> _Exercise details_: Your answer must be every line of the data below that holds the string "makes", copied exactly.

**** Provided data ****

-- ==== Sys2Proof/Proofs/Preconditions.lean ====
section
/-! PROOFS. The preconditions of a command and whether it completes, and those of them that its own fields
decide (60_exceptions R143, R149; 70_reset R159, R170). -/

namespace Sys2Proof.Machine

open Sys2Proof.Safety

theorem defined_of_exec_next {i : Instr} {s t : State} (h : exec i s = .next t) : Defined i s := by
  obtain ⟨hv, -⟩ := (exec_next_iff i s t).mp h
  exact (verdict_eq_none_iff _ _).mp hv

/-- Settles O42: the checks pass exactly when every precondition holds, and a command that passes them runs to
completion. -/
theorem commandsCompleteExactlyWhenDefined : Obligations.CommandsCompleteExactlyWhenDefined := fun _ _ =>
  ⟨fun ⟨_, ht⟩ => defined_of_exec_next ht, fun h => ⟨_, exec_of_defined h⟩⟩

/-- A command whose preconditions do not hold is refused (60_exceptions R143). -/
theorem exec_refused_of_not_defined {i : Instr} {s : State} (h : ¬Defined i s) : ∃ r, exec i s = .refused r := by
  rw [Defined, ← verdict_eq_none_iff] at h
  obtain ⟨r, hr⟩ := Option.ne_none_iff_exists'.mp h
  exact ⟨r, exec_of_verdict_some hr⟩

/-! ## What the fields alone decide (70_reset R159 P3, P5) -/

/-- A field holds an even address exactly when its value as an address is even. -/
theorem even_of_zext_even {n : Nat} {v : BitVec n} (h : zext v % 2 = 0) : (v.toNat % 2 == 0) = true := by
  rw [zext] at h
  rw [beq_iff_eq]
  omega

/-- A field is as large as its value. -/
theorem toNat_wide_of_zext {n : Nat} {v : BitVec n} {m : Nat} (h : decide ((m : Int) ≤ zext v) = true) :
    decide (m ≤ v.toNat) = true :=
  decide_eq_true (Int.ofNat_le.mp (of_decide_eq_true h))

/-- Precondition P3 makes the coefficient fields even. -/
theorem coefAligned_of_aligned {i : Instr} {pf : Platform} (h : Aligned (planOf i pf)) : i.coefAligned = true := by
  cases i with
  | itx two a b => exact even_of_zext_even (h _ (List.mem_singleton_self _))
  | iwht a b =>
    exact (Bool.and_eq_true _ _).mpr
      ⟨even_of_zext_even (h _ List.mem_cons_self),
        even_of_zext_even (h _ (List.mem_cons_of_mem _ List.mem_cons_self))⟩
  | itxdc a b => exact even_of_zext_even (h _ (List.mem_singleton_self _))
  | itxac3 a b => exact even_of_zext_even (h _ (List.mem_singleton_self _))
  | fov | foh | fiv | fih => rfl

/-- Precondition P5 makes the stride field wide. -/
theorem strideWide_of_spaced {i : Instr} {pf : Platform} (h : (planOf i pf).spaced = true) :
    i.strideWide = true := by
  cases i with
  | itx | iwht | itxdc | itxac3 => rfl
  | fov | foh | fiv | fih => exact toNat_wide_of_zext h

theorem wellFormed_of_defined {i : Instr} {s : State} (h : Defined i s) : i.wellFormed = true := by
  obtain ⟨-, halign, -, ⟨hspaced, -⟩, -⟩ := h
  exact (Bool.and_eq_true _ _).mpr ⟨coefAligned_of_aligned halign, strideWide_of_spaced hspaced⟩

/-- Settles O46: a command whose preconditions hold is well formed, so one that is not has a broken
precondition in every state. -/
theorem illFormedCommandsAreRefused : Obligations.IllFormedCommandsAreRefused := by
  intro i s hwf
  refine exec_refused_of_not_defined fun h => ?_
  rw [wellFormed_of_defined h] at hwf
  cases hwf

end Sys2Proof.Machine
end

****
**** Provided data ****

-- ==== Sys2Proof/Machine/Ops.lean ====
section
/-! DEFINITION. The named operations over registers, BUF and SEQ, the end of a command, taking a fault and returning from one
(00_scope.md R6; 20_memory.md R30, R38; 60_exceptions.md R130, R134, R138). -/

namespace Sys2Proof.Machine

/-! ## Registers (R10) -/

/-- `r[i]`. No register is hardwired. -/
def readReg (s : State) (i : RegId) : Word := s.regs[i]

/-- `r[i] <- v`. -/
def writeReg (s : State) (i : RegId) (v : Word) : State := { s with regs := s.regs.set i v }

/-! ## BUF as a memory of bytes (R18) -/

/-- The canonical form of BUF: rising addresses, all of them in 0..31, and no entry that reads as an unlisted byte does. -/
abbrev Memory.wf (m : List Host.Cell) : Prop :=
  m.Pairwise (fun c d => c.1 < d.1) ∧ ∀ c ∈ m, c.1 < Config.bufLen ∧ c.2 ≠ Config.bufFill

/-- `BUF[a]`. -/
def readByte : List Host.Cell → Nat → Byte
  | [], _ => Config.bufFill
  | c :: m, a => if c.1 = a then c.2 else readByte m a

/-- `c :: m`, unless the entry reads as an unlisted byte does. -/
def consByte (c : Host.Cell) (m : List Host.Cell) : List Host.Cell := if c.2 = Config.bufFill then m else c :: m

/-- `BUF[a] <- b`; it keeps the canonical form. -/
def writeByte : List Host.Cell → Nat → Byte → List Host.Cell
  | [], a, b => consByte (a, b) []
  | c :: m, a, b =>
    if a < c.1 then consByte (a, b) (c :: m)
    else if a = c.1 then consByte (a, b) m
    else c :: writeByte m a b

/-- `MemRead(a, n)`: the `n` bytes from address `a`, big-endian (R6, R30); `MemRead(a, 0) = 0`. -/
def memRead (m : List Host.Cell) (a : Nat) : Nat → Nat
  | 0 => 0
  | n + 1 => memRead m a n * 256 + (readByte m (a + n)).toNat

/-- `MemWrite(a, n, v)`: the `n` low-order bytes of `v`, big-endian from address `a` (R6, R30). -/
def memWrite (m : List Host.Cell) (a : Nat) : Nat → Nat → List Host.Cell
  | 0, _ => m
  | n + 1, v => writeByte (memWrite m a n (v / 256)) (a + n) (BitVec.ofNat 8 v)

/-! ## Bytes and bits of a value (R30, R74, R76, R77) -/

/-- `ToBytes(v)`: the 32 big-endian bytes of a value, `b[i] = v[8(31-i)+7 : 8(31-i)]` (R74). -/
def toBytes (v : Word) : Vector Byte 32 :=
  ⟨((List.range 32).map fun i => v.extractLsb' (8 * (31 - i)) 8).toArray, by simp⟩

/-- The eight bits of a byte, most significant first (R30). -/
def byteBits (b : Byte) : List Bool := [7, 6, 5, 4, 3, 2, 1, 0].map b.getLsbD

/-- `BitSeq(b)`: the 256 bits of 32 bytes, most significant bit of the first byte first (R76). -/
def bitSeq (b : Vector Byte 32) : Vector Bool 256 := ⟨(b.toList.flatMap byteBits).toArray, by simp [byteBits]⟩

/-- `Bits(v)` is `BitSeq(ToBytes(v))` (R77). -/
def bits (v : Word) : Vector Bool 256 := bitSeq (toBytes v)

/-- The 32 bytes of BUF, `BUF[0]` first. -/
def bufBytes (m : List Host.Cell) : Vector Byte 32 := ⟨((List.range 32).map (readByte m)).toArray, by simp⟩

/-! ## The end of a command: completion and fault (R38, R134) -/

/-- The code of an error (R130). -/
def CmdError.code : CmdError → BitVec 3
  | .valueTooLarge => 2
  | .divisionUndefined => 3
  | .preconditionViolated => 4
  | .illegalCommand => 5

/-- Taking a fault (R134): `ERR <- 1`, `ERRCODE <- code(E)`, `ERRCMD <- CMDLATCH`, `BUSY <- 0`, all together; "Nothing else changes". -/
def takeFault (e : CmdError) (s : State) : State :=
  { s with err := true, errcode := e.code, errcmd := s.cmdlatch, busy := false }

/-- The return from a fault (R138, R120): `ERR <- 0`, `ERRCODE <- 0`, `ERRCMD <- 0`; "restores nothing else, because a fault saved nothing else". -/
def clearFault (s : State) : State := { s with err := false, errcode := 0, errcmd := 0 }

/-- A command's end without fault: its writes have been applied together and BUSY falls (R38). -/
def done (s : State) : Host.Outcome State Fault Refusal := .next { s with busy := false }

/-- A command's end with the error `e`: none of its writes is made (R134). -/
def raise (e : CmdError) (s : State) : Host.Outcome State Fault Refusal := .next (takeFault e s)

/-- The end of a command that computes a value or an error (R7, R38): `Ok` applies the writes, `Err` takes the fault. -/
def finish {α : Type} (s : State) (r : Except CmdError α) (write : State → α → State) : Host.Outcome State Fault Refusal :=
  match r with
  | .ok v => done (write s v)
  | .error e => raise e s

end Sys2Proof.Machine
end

****
**** Provided data ****

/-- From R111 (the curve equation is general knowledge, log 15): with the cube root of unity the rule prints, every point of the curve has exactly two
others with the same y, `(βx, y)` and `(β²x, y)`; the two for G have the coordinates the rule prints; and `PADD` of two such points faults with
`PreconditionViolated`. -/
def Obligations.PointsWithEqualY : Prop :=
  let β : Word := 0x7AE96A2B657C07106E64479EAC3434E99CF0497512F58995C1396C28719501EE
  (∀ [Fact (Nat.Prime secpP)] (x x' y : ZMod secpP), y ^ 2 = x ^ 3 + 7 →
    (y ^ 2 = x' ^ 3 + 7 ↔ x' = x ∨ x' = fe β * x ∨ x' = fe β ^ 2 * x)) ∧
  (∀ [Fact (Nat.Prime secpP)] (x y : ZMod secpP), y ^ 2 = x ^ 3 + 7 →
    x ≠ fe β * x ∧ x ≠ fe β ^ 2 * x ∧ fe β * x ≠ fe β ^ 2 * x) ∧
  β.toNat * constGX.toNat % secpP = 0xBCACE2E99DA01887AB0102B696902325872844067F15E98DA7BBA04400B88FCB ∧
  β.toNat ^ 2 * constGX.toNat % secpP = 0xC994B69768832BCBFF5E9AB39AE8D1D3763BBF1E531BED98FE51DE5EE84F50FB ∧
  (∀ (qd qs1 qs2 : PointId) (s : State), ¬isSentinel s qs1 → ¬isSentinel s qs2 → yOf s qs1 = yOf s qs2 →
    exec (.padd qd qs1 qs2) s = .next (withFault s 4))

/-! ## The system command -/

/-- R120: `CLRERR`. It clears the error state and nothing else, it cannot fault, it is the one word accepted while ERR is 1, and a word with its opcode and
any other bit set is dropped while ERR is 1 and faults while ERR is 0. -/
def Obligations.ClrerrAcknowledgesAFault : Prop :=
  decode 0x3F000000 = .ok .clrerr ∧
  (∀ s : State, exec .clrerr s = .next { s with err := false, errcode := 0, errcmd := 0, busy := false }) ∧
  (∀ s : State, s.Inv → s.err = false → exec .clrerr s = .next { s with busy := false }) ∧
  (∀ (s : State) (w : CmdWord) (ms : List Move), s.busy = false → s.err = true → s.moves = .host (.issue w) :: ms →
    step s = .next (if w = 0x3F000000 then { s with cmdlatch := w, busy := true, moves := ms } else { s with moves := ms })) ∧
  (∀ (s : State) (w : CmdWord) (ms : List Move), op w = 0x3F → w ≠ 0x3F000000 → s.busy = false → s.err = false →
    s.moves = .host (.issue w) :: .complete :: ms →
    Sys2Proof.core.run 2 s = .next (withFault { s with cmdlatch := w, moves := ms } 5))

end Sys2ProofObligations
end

****

> _Response to the task_:
/-- Precondition P3 makes the coefficient fields even. -/
/-- Precondition P5 makes the stride field wide. -/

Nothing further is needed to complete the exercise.